# AES128+HMAC-SHA256 but HMAC truncated

I implemented AES128(CBC)+HMAC-SHA256 but it seems to me that 256 bit HMAC is more than necessary.

Can I truncate the output of HMAC-SHA256 to a desired bit length?

And what is the minimum required length of it to match the security level of AES128?

• Yes, you can truncate the output of HMAC-SHA256, but one has to wonder: why? – Stephen Touset Oct 3 '16 at 6:11
• @Stephen Tousetfor that's for the sake of decreasing storage and network transfer costs. Assume that my app sends snippets of encrypted data over the internet constantly. – user40602 Oct 3 '16 at 6:22
• And what about minimum HMAC length? – user40602 Oct 3 '16 at 6:24
• Storage and network costs are on the order of cents per gigabyte. A billion untruncated HMACs will cost you a few dollars. The time it takes you just to implement anything as a result of answers to this question is likely to cost you what many trillions of untruncated HMACs would in bandwidth and storage costs. Is such a security tradeoff really worth your time and effort? – Stephen Touset Oct 3 '16 at 6:39
• @Stephen Touset ok I already decided to not truncate the hash, but please answer my the questions more scientifically if you can so I can learn something new that might be of use in some other time and place. Specifically I want to know what should be the minimum length of MAC tag to match the security level desired. How should we calculate it and why? – user40602 Oct 3 '16 at 6:53

Can I truncate the output of HMAC-SHA256 to a desired bit length?

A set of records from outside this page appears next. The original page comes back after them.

-- ==== Sys2Proof/Machine/Dispatch.lean ====
section
/-!
DEFINITION. One arm for each constructor of Instr: a direct call of its meaning.
-/

namespace Sys2Proof.Machine
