/-- R367 to R369, R373: COLL of an accepted record completes: with no view its STATUS becomes code 7, under a stale ETAG code 1 with
the current tag, for a pair that is unfinished here code 6, and else the collective is in flight with the member's own elements
and its record. -/
def Sys2Proof.Claims.CollectivesAreDispatched : Prop :=
  ∀ (a : Reg) (s : State) (x : Nat) (loc : Loc) (src dst : List Seg), RecordReady s a x loc src dst → Inv s →
    (∀ c ∈ s.colls, c.id < s.nextOp) → (s.colls.filter fun c => c.status.isSome).length < 64 →
    let etag := nth x 4 8
    let cid := nth x 4 9
    let ends (w : Word) := ∃ t, exec (.coll a) s = .next t ∧ Onward s t ∧ SameX s t ∧ SameOutside s t (loc.plus 0x30) 8 ∧
      numAt t (loc.plus 0x30) 8 = w.toNat
    (¬ InView s → ends (statusOf 7 0)) ∧
    (InView s → etag ≠ s.fabric.tag → ends (statusOf 1 s.fabric.tag)) ∧
    (InView s → etag = s.fabric.tag → (∃ c, IsColl s etag cid c) → ends (statusOf 6 (2 ^ 32 - 1))) ∧
    (InView s → etag = s.fabric.tag → (¬ ∃ c, IsColl s etag cid c) →
      ∃ t c, exec (.coll a) s = .next t ∧ Onward s t ∧ SameX s t ∧ SameMemory s t ∧ t.colls = s.colls ++ [c] ∧
        c.etag = etag ∧ c.cid = cid ∧ c.hdr = recordHdr x ∧ c.status = none ∧ c.dst = dst ∧ c.record = loc ∧
        c.rank = rankIn s.fabric.members s.fabric.fid ∧
        ∃ q ∈ c.shares, q.rank = c.rank ∧ q.poisoned = false ∧
          q.data.length = sourceCount (recordHdr x) s.fabric.size s.fabric.rank ∧
          ∀ i, i < q.data.length → q.data[i]? = some (nth (s.segNat src) c.esize i))

/-- R372, R374: CWAIT returns the status word of the latest collective of the record, waits while it is unfinished, and reads the record's
STATUS where the package keeps none. -/
def Sys2Proof.Claims.CwaitReturnsTheLatestStatus : Prop :=
  ∀ (d a : Reg) (s : State) (loc : Loc), (s.rx a).toNat % 64 = 0 → Mapped s (s.rx a).toNat .read loc → stored loc = true →
    (∀ c w, c ∈ s.colls → c.record = loc → (∀ o ∈ s.colls, o.record = loc → o ≠ c → o.id < c.id) → c.status = some w →
      ∃ t, exec (.cwait d a) s = .next t ∧ OnlyXWait s t ∧ Onward s t ∧ Wrote s t d w) ∧
    (∀ c, c ∈ s.colls → c.record = loc → (∀ o ∈ s.colls, o.record = loc → o ≠ c → o.id < c.id) → c.status = none →
      ∃ t, exec (.cwait d a) s = .next t ∧ WaitsIn s t) ∧
    ((∀ c ∈ s.colls, c.record ≠ loc) → s.poisonedAt (loc.plus 0x30) 8 = false →
      ∃ t, exec (.cwait d a) s = .next t ∧ OnlyXLines s t ∧ Onward s t ∧
        Wrote s t d (BitVec.ofNat 64 (numAt s (loc.plus 0x30) 8)))

/-- R362, R369 to R371, R373, R377: COLLECTIVE_MATCH does nothing once a proposal is acknowledged. Else it makes this member's share once
its source has arrived, or, with every member's record here, ends the collective with code 6 and the lowest rank whose record
differs from rank 0's, or code 5 and the lowest rank whose source was poisoned, or, under QSUM, agrees the exponents of the
blocks, or marks this member as holding its result. -/
def Sys2Proof.Claims.CollectivesMatchTheirRecords : Prop :=
  ∀ (etag cid : Nat) (s : State) (c : Coll), Inv s → IsColl s etag cid c → StatusStored s c → RanksDiffer c →
    let e := exec (.collectiveMatch etag cid) s
    let same := ∀ q, ¬ DiffersAt c q
    let clean := ∀ q ∈ c.shares, q.poisoned = false
    let ends (w : Word) := ∃ t, e = .next t ∧ t.hart = s.hart ∧ SameOutside s t (c.record.plus 0x30) 8 ∧
      numAt t (c.record.plus 0x30) 8 = w.toNat
    (s.fabric.acked ≠ none ∨ c.matched = false ∧ c.gathers = false → e = .next s) ∧
    (s.fabric.acked = none → c.gathers = true →
      ∃ t, e = .next t ∧ t.hart = s.hart ∧ t.mem = s.mem ∧
        ∀ d ∈ t.colls, d.id = c.id → ∃ q ∈ d.shares, q.rank = c.rank ∧ q.hdr = c.hdr ∧ q.poisoned = s.segsPoisoned c.src ∧
          q.data.length = min ((c.src.map (·.len)).sum / c.esize) (sourceCount c.hdr c.nNew c.rank) ∧
          (c.prior = none → Backs s c.src → ∀ i, i < q.data.length → q.data[i]? = some (nth (s.segNat c.src) c.esize i))) ∧
    (s.fabric.acked = none → c.gathers = false → c.matched = true →
      (∀ q, DiffersAt c q → (∀ o, DiffersAt c o → q.rank ≤ o.rank) → ends (statusOf 6 q.rank)) ∧
      (same → ∀ q ∈ c.shares, q.poisoned = true → (∀ o ∈ c.shares, o.poisoned = true → q.rank ≤ o.rank) →
        ends (statusOf 5 q.rank)) ∧
      (same → clean → c.hdr.mode = 1 → c.agreed = false →
        ∃ t es, e = .next t ∧ t.hart = s.hart ∧ t.mem = s.mem ∧ (∀ es', c.exps = some es' → es = es') ∧
          (c.exps = none → (∀ q ∈ c.shares, q.exps = none) → BlockExponents c es) ∧
          ∀ d ∈ t.colls, d.id = c.id → d.exps = some es ∧ d.held = c.held ∧ ∀ q ∈ d.shares, q.rank = c.rank → q.exps = some es) ∧
      (same → clean → c.hdr.mode ≠ 1 ∨ c.agreed = true →
        ∃ t, e = .next t ∧ t.hart = s.hart ∧ t.mem = s.mem ∧ ∀ d ∈ t.colls, d.id = c.id → c.rank ∈ d.held))
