-- ==== Sys2Proof/Laws/State.lean ====
section
/-!
SUPPORT. What each named update of the state leaves unchanged, and what it changes: one lemma for each field, so that a
proof never unfolds a record update.
-/

namespace Sys2Proof.Machine

-- State.withHart

@[simp] theorem State.withHart_parked (s : State) (f : Hart → Hart) : (s.withHart f).parked = s.parked := rfl
@[simp] theorem State.withHart_mem (s : State) (f : Hart → Hart) : (s.withHart f).mem = s.mem := rfl
@[simp] theorem State.withHart_regions (s : State) (f : Hart → Hart) : (s.withHart f).regions = s.regions := rfl
@[simp] theorem State.withHart_lu (s : State) (f : Hart → Hart) : (s.withHart f).lu = s.lu := rfl
@[simp] theorem State.withHart_ops (s : State) (f : Hart → Hart) : (s.withHart f).ops = s.ops := rfl
@[simp] theorem State.withHart_nextOp (s : State) (f : Hart → Hart) : (s.withHart f).nextOp = s.nextOp := rfl
@[simp] theorem State.withHart_mail (s : State) (f : Hart → Hart) : (s.withHart f).mail = s.mail := rfl
@[simp] theorem State.withHart_colls (s : State) (f : Hart → Hart) : (s.withHart f).colls = s.colls := rfl
@[simp] theorem State.withHart_pubs (s : State) (f : Hart → Hart) : (s.withHart f).pubs = s.pubs := rfl
@[simp] theorem State.withHart_targets (s : State) (f : Hart → Hart) : (s.withHart f).targets = s.targets := rfl
@[simp] theorem State.withHart_nextTag (s : State) (f : Hart → Hart) : (s.withHart f).nextTag = s.nextTag := rfl
@[simp] theorem State.withHart_ats (s : State) (f : Hart → Hart) : (s.withHart f).ats = s.ats := rfl
@[simp] theorem State.withHart_tlb (s : State) (f : Hart → Hart) : (s.withHart f).tlb = s.tlb := rfl
@[simp] theorem State.withHart_invals (s : State) (f : Hart → Hart) : (s.withHart f).invals = s.invals := rfl
@[simp] theorem State.withHart_fabric (s : State) (f : Hart → Hart) : (s.withHart f).fabric = s.fabric := rfl
@[simp] theorem State.withHart_svc (s : State) (f : Hart → Hart) : (s.withHart f).svc = s.svc := rfl
@[simp] theorem State.withHart_coh (s : State) (f : Hart → Hart) : (s.withHart f).coh = s.coh := rfl
@[simp] theorem State.withHart_inbox (s : State) (f : Hart → Hart) : (s.withHart f).inbox = s.inbox := rfl
@[simp] theorem State.withHart_outbox (s : State) (f : Hart → Hart) : (s.withHart f).outbox = s.outbox := rfl
@[simp] theorem State.withHart_picked (s : State) (f : Hart → Hart) : (s.withHart f).picked = s.picked := rfl
@[simp] theorem State.withHart_rr (s : State) (f : Hart → Hart) : (s.withHart f).rr = s.rr := rfl
@[simp] theorem State.withHart_fetchTurn (s : State) (f : Hart → Hart) : (s.withHart f).fetchTurn = s.fetchTurn := rfl
@[simp] theorem State.withHart_clock (s : State) (f : Hart → Hart) : (s.withHart f).clock = s.clock := rfl
@[simp] theorem State.withHart_draw (s : State) (f : Hart → Hart) : (s.withHart f).draw = s.draw := rfl

-- State.wx

@[simp] theorem State.wx_parked (s : State) (r : Reg) (w : Word) : (s.wx r w).parked = s.parked := rfl
@[simp] theorem State.wx_mem (s : State) (r : Reg) (w : Word) : (s.wx r w).mem = s.mem := rfl
@[simp] theorem State.wx_regions (s : State) (r : Reg) (w : Word) : (s.wx r w).regions = s.regions := rfl
@[simp] theorem State.wx_lu (s : State) (r : Reg) (w : Word) : (s.wx r w).lu = s.lu := rfl
@[simp] theorem State.wx_ops (s : State) (r : Reg) (w : Word) : (s.wx r w).ops = s.ops := rfl
@[simp] theorem State.wx_nextOp (s : State) (r : Reg) (w : Word) : (s.wx r w).nextOp = s.nextOp := rfl
@[simp] theorem State.wx_mail (s : State) (r : Reg) (w : Word) : (s.wx r w).mail = s.mail := rfl
@[simp] theorem State.wx_colls (s : State) (r : Reg) (w : Word) : (s.wx r w).colls = s.colls := rfl
@[simp] theorem State.wx_pubs (s : State) (r : Reg) (w : Word) : (s.wx r w).pubs = s.pubs := rfl
@[simp] theorem State.wx_targets (s : State) (r : Reg) (w : Word) : (s.wx r w).targets = s.targets := rfl
@[simp] theorem State.wx_nextTag (s : State) (r : Reg) (w : Word) : (s.wx r w).nextTag = s.nextTag := rfl
@[simp] theorem State.wx_ats (s : State) (r : Reg) (w : Word) : (s.wx r w).ats = s.ats := rfl
@[simp] theorem State.wx_tlb (s : State) (r : Reg) (w : Word) : (s.wx r w).tlb = s.tlb := rfl
@[simp] theorem State.wx_invals (s : State) (r : Reg) (w : Word) : (s.wx r w).invals = s.invals := rfl
@[simp] theorem State.wx_fabric (s : State) (r : Reg) (w : Word) : (s.wx r w).fabric = s.fabric := rfl
@[simp] theorem State.wx_svc (s : State) (r : Reg) (w : Word) : (s.wx r w).svc = s.svc := rfl
@[simp] theorem State.wx_coh (s : State) (r : Reg) (w : Word) : (s.wx r w).coh = s.coh := rfl
@[simp] theorem State.wx_inbox (s : State) (r : Reg) (w : Word) : (s.wx r w).inbox = s.inbox := rfl
@[simp] theorem State.wx_outbox (s : State) (r : Reg) (w : Word) : (s.wx r w).outbox = s.outbox := rfl
@[simp] theorem State.wx_picked (s : State) (r : Reg) (w : Word) : (s.wx r w).picked = s.picked := rfl
@[simp] theorem State.wx_rr (s : State) (r : Reg) (w : Word) : (s.wx r w).rr = s.rr := rfl
@[simp] theorem State.wx_fetchTurn (s : State) (r : Reg) (w : Word) : (s.wx r w).fetchTurn = s.fetchTurn := rfl
@[simp] theorem State.wx_clock (s : State) (r : Reg) (w : Word) : (s.wx r w).clock = s.clock := rfl
@[simp] theorem State.wx_draw (s : State) (r : Reg) (w : Word) : (s.wx r w).draw = s.draw := rfl
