/-- Words of major 0x0D, field by field from the encodings of the spec. -/
theorem test_decode_major_0D :
  decode 0b001101_01110_10101_000_1000000000010 = .ok (.stI8 14 21 4098) ∧
  decode 0b001101_01110_10101_001_1000000000010 = .ok (.stI16 14 21 4098) ∧
  decode 0b001101_01110_10101_010_1000000000010 = .ok (.stI32 14 21 4098) ∧
  decode 0b001101_01110_10101_011_1000000000010 = .ok (.stI64 14 21 4098) := by
  decide +kernel

/-- Words of major 0x0E, field by field from the encodings of the spec. -/
theorem test_decode_major_0E :
  decode 0b001110_01010_10101_01100_00000_01_011_1 = .ok (.atswap 10 21 12 1 3 1) ∧
  decode 0b001110_01010_10101_01100_00001_01_011_1 = .ok (.atadd 10 21 12 1 3 1) ∧
  decode 0b001110_01010_10101_01100_00010_01_011_1 = .ok (.atand 10 21 12 1 3 1) ∧
  decode 0b001110_01010_10101_01100_00011_01_011_1 = .ok (.ator 10 21 12 1 3 1) ∧
  decode 0b001110_01010_10101_01100_00100_01_011_1 = .ok (.atxor 10 21 12 1 3 1) ∧
  decode 0b001110_01010_10101_01100_00101_01_011_1 = .ok (.atmin 10 21 12 1 3 1) ∧
  decode 0b001110_01010_10101_01100_00110_01_011_1 = .ok (.atmax 10 21 12 1 3 1) ∧
  decode 0b001110_01010_10101_01100_00111_01_011_1 = .ok (.atminN 10 21 12 1 3 1) ∧
  decode 0b001110_01010_10101_01100_01000_01_011_1 = .ok (.atmaxN 10 21 12 1 3 1) ∧
  decode 0b001110_01010_10101_01100_01001_01_011_1 = .ok (.atfadd 10 21 12 1 3 1) ∧
  decode 0b001110_01010_10101_0000001010_01_011_1 = .ok (.ldo 10 21 1 3 1) ∧
  decode 0b00111000000_10101_01100_01011_01_011_1 = .ok (.sto 21 12 1 3 1) := by
  decide +kernel

/-- Words of major 0x0F, field by field from the encodings of the spec. -/
theorem test_decode_major_0F :
  decode 0b001111_01010_10101_01100_10111_01_011_1 = .ok (.cas 10 21 12 23 1 3 1) := by
  decide +kernel

/-- Words of major 0x10, field by field from the encodings of the spec. -/
theorem test_decode_major_10 :
  decode 0b010000_10101_01100_1100000000000101 = .ok (.beq 21 12 49157) := by
  decide +kernel

/-- Words of major 0x11, field by field from the encodings of the spec. -/
theorem test_decode_major_11 :
  decode 0b010001_10101_01100_1100000000000101 = .ok (.bne 21 12 49157) := by
  decide +kernel

/-- Words of major 0x12, field by field from the encodings of the spec. -/
theorem test_decode_major_12 :
  decode 0b010010_10101_01100_1100000000000101 = .ok (.blt 21 12 49157) := by
  decide +kernel

/-- Words of major 0x13, field by field from the encodings of the spec. -/
theorem test_decode_major_13 :
  decode 0b010011_10101_01100_1100000000000101 = .ok (.bge 21 12 49157) := by
  decide +kernel

/-- Words of major 0x14, field by field from the encodings of the spec. -/
theorem test_decode_major_14 :
  decode 0b010100_10101_01100_1100000000000101 = .ok (.bltn 21 12 49157) := by
  decide +kernel

/-- Words of major 0x15, field by field from the encodings of the spec. -/
theorem test_decode_major_15 :
  decode 0b010101_10101_01100_1100000000000101 = .ok (.bgen 21 12 49157) := by
  decide +kernel

/-- Words of major 0x16, field by field from the encodings of the spec. -/
theorem test_decode_major_16 :
  decode 0b010110_10000000000000000000000011 = .ok (.jal 33554435) := by
  decide +kernel

/-- Words of major 0x17, field by field from the encodings of the spec. -/
theorem test_decode_major_17 :
  decode 0b010111_01010_10101_1000000000000011 = .ok (.jalr 10 21 32771) := by
  decide +kernel

/-- Words of major 0x18, field by field from the encodings of the spec. -/
theorem test_decode_major_18 :
  decode 0b011000_101_00_100000000000000000110 = .ok (.kbrAny 5 1048582) ∧
  decode 0b011000_101_01_100000000000000000110 = .ok (.kbrNone 5 1048582) ∧
  decode 0b011000_101_10_100000000000000000110 = .ok (.kbrAll 5 1048582) ∧
  decode 0b011000_101_11_100000000000000000110 = .ok (.kbrNall 5 1048582) := by
  decide +kernel

/-- Words of major 0x19, field by field from the encodings of the spec. -/
theorem test_decode_major_19 :
  decode 0b011001_101_01001_01100_1000000000010 = .ok (.vwhile 5 9 12 4098) := by
  decide +kernel

/-- Words of major 0x1A, field by field from the encodings of the spec. -/
theorem test_decode_major_1A :
  decode 0b01101000000000000000000000_01_011_0 = .ok (.fence 1 3) ∧
  decode 0b011010_01010_10101_01100_00001_01_011_0 = .ok (.waitw 10 21 12 1 3) ∧
  decode 0b01101000000000000000000010000000 = .ok (.yield) ∧
  decode 0b01101000000000000000000011000000 = .ok (.exit) ∧
  decode 0b01101000000000000000000100_110011 = .ok (.brk 51) ∧
  decode 0b01101000000000000000000101_110011 = .ok (.syscall 51) := by
  decide +kernel

/-- Words of major 0x1B, field by field from the encodings of the spec. -/
theorem test_decode_major_1B :
  decode 0b01101100000000000000000000000000 = .ok (.tret) ∧
  decode 0b01101100000_10101_0000000001000000 = .ok (.ctxsv 21) ∧
  decode 0b01101100000_10101_0000000010000000 = .ok (.ctxld 21) ∧
  decode 0b01101100000_10101_01100_00011000000 = .ok (.tlbinvPage 21 12) ∧
  decode 0b0110110000000000_01100_00011000001 = .ok (.tlbinvAsid 12) ∧
  decode 0b01101100000000000000000011000010 = .ok (.tlbinvAll) ∧
  decode 0b01101100000_10101_01100_00100000000 = .ok (.asw 21 12) := by
  decide +kernel

/-- Words of major 0x1C, field by field from the encodings of the spec. -/
theorem test_decode_major_1C :
  decode 0b011100_01010_000000000_100000000101 = .ok (.crr 10 2053) ∧
  decode 0b011100_01010_10101_0001_100000000101 = .ok (.crw 10 21 2053) ∧
  decode 0b011100_01010_10101_0010_100000000101 = .ok (.crs 10 21 2053) ∧
  decode 0b011100_01010_10101_0011_100000000101 = .ok (.crc 10 21 2053) := by
  decide +kernel

/-- Words of major 0x1D, field by field from the encodings of the spec. -/
theorem test_decode_major_1D :
  decode 0b011101_01010_10101_0000000000000000 = .ok (.launch 10 21) ∧
  decode 0b011101_01010_10101_0000000001000000 = .ok (.lstat 10 21) ∧
  decode 0b011101_01010_10101_0000000010000000 = .ok (.lcancel 10 21) ∧
  decode 0b01110100000_10101_01100_00011000000 = .ok (.farm 21 12) ∧
  decode 0b011101_01010_10101_0000000100000000 = .ok (.strip 10 21) ∧
  decode 0b011101_01010_10101_01100_00101000000 = .ok (.farmredF64 10 21 12) ∧
  decode 0b011101_01010_10101_01100_00101001000 = .ok (.farmredMin 10 21 12) ∧
  decode 0b011101_01010_10101_01100_00101010000 = .ok (.farmredMax 10 21 12) ∧
  decode 0b011101_01010_10101_01100_00101011000 = .ok (.farmredI64 10 21 12) := by
  decide +kernel

/-- Words of major 0x1E, field by field from the encodings of the spec. -/
theorem test_decode_major_1E :
  decode 0b011110_01010_10101_0000000000000000 = .ok (.vsetvl 10 21) ∧
  decode 0b011110_01010_10101_01100_00001000000 = .ok (.vsetvlB 10 21 12) ∧
  decode 0b011110_01010_10101_0000000010000000 = .ok (.vsettype 10 21) ∧
  decode 0b011110_01010_10101_01100_00011000000 = .ok (.mxmode 10 21 12) := by
  decide +kernel

/-- Words of major 0x20, field by field from the encodings of the spec. -/
theorem test_decode_major_20 :
  decode 0b100000_01010_10101_01100_1_0_110_000000 = .ok (.vadd 10 21 12 1 0 6) ∧
  decode 0b100000_01010_10101_01100_1_0_110_000001 = .ok (.vsub 10 21 12 1 0 6) ∧
  decode 0b100000_01010_10101_01100_1_0_110_000010 = .ok (.vrsub 10 21 12 1 0 6) ∧
  decode 0b100000_01010_10101_01100_1_0_110_000011 = .ok (.vand 10 21 12 1 0 6) ∧
  decode 0b100000_01010_10101_01100_1_0_110_000100 = .ok (.vor 10 21 12 1 0 6) ∧
  decode 0b100000_01010_10101_01100_1_0_110_000101 = .ok (.vxor 10 21 12 1 0 6) ∧
  decode 0b100000_01010_10101_01100_1_0_110_000110 = .ok (.vsll 10 21 12 1 0 6) ∧
  decode 0b100000_01010_10101_01100_1_0_110_000111 = .ok (.vsrl 10 21 12 1 0 6) ∧
  decode 0b100000_01010_10101_01100_1_0_110_001000 = .ok (.vsra 10 21 12 1 0 6) ∧
  decode 0b100000_01010_10101_01100_1_0_110_001001 = .ok (.vmin 10 21 12 1 0 6) ∧
  decode 0b100000_01010_10101_01100_1_0_110_001010 = .ok (.vmax 10 21 12 1 0 6) ∧
  decode 0b100000_01010_10101_01100_1_0_110_001011 = .ok (.vminn 10 21 12 1 0 6) ∧
  decode 0b100000_01010_10101_01100_1_0_110_001100 = .ok (.vmaxn 10 21 12 1 0 6) ∧
  decode 0b100000_01010_10101_01100_1_0_110_001101 = .ok (.vmul 10 21 12 1 0 6) ∧
  decode 0b100000_01010_10101_01100_1_0_110_001110 = .ok (.vmulh 10 21 12 1 0 6) ∧
  decode 0b100000_01010_10101_01100_1_0_110_001111 = .ok (.vmulhn 10 21 12 1 0 6) ∧
  decode 0b100000_01010_10101_01100_1_0_110_010000 = .ok (.vdiv 10 21 12 1 0 6) ∧
  decode 0b100000_01010_10101_01100_1_0_110_010001 = .ok (.vdivn 10 21 12 1 0 6) ∧
  decode 0b100000_01010_10101_01100_1_0_110_010010 = .ok (.vrem 10 21 12 1 0 6) ∧
  decode 0b100000_01010_10101_01100_1_0_110_010011 = .ok (.vremn 10 21 12 1 0 6) ∧
  decode 0b100000_01010_10101_01100_1_0_110_010100 = .ok (.vsadd 10 21 12 1 0 6) ∧
  decode 0b100000_01010_10101_01100_1_0_110_010101 = .ok (.vsaddn 10 21 12 1 0 6) ∧
  decode 0b100000_01010_10101_01100_1_0_110_010110 = .ok (.vssub 10 21 12 1 0 6) ∧
  decode 0b100000_01010_10101_01100_1_0_110_010111 = .ok (.vssubn 10 21 12 1 0 6) := by
  decide +kernel

/-- Words of major 0x20, field by field from the encodings of the spec. -/
theorem test_decode_major_20_1 :
  decode 0b100000_01010_00000_01100_0_0_110_011000 = .ok (.vmv 10 12 0 6) ∧
  decode 0b100000_01010_10101_01100_1_0_110_011001 = .ok (.vmuln 10 21 12 1 0 6) ∧
  decode 0b100000_01010_000000000000_110_011010 = .ok (.vid 10 6) := by
  decide +kernel

/-- Words of major 0x21, field by field from the encodings of the spec. -/
theorem test_decode_major_21 :
  decode 0b100001_01010_10101_01100_1_0_110_000000 = .ok (.vaddVx 10 21 12 1 6) ∧
  decode 0b100001_01010_10101_01100_1_0_110_000001 = .ok (.vsubVx 10 21 12 1 6) ∧
  decode 0b100001_01010_10101_01100_1_0_110_000010 = .ok (.vrsubVx 10 21 12 1 6) ∧
  decode 0b100001_01010_10101_01100_1_0_110_000011 = .ok (.vandVx 10 21 12 1 6) ∧
  decode 0b100001_01010_10101_01100_1_0_110_000100 = .ok (.vorVx 10 21 12 1 6) ∧
  decode 0b100001_01010_10101_01100_1_0_110_000101 = .ok (.vxorVx 10 21 12 1 6) ∧
  decode 0b100001_01010_10101_01100_1_0_110_000110 = .ok (.vsllVx 10 21 12 1 6) ∧
  decode 0b100001_01010_10101_01100_1_0_110_000111 = .ok (.vsrlVx 10 21 12 1 6) ∧
  decode 0b100001_01010_10101_01100_1_0_110_001000 = .ok (.vsraVx 10 21 12 1 6) ∧
  decode 0b100001_01010_10101_01100_1_0_110_001001 = .ok (.vminVx 10 21 12 1 6) ∧
  decode 0b100001_01010_10101_01100_1_0_110_001010 = .ok (.vmaxVx 10 21 12 1 6) ∧
  decode 0b100001_01010_10101_01100_1_0_110_001011 = .ok (.vminnVx 10 21 12 1 6) ∧
  decode 0b100001_01010_10101_01100_1_0_110_001100 = .ok (.vmaxnVx 10 21 12 1 6) ∧
  decode 0b100001_01010_10101_01100_1_0_110_001101 = .ok (.vmulVx 10 21 12 1 6) ∧
  decode 0b100001_01010_10101_01100_1_0_110_001110 = .ok (.vmulhVx 10 21 12 1 6) ∧
  decode 0b100001_01010_10101_01100_1_0_110_001111 = .ok (.vmulhnVx 10 21 12 1 6) ∧
  decode 0b100001_01010_10101_01100_1_0_110_010000 = .ok (.vdivVx 10 21 12 1 6) ∧
  decode 0b100001_01010_10101_01100_1_0_110_010001 = .ok (.vdivnVx 10 21 12 1 6) ∧
  decode 0b100001_01010_10101_01100_1_0_110_010010 = .ok (.vremVx 10 21 12 1 6) ∧
  decode 0b100001_01010_10101_01100_1_0_110_010011 = .ok (.vremnVx 10 21 12 1 6) ∧
  decode 0b100001_01010_10101_01100_1_0_110_010100 = .ok (.vsaddVx 10 21 12 1 6) ∧
  decode 0b100001_01010_10101_01100_1_0_110_010101 = .ok (.vsaddnVx 10 21 12 1 6) ∧
  decode 0b100001_01010_10101_01100_1_0_110_010110 = .ok (.vssubVx 10 21 12 1 6) ∧
  decode 0b100001_01010_10101_01100_1_0_110_010111 = .ok (.vssubnVx 10 21 12 1 6) := by
  decide +kernel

Yes, in fact, it's quite common to do so...

what is the minimum required length of it to match the security level of AES128?

Now, that's a hard question; I'll try to try to explain some of the reasons why it is subtle.

To break the privacy of an AES encrypted session, the hard part of the attack is performing a huge number of $X$ operations, where the huge number depends on the AES key size, and desired success probability (that is, the probability that the attack is actually successful); if we assume a 128 bit AES key, and a minimum acceptable success probability of $2^{-\delta}$, then the attacker will need to do at least $2^{128-\delta}$ $X$ operations. To break the integrity of an HMAC protected session (ignoring brute force attacks on the HMAC key), the hard part of the attack is performing a huge number of $Y$ operations, where the huge number depeonds on the transmitted HMAC size, and desired success probability; if we truncate the HMAC tag to $N$ bits, this requires at least $2^{N-\delta}$ $Y$ operations.

What's so hard about that? Well, the issue is that the cost of an $X$ operation and the cost of a $Y$ operation is not easily comparable; in most cases, a $Y$ operation is far costlier than an $X$; any analysis that ignores that is (IMHO) a gross oversimplification.

To break privacy, what we do is grab some ciphertext; the $X$ operation consists of selecting an AES key, and checking if that key works with the ciphertext (sometimes, it's a bit more complex than that, but that's the general idea).

To break integrity (again, ignoring brute force attacks on the HMAC key; we'll assume that key is at least 128 bits, so we can ignore that attack), what we do is format some ciphertext (which presumably decrypts to something the attacker would like inject), the $Y$ operation consists of selecting an HMAC tag value, sending the forged message and the HMAC tag value to the legitimate decryptor Bob, and seeing if Bob is fooled.

What's the difference between these two attacks? In the AES attack, once we've received the ciphertext, the attacker can perform the $X$ operation (the trial decryptions) without any interaction with the systems under attack; our attacker can rent out a large cloud space, grab a large botnet, or throw a large FPGA/ASIC farm at the problem, and we have no idea. In addition, this attack can be performed even when the session is over; the privacy concerns depend on how long the data will stay sensitive, and that's a property of the data, not the cryptography.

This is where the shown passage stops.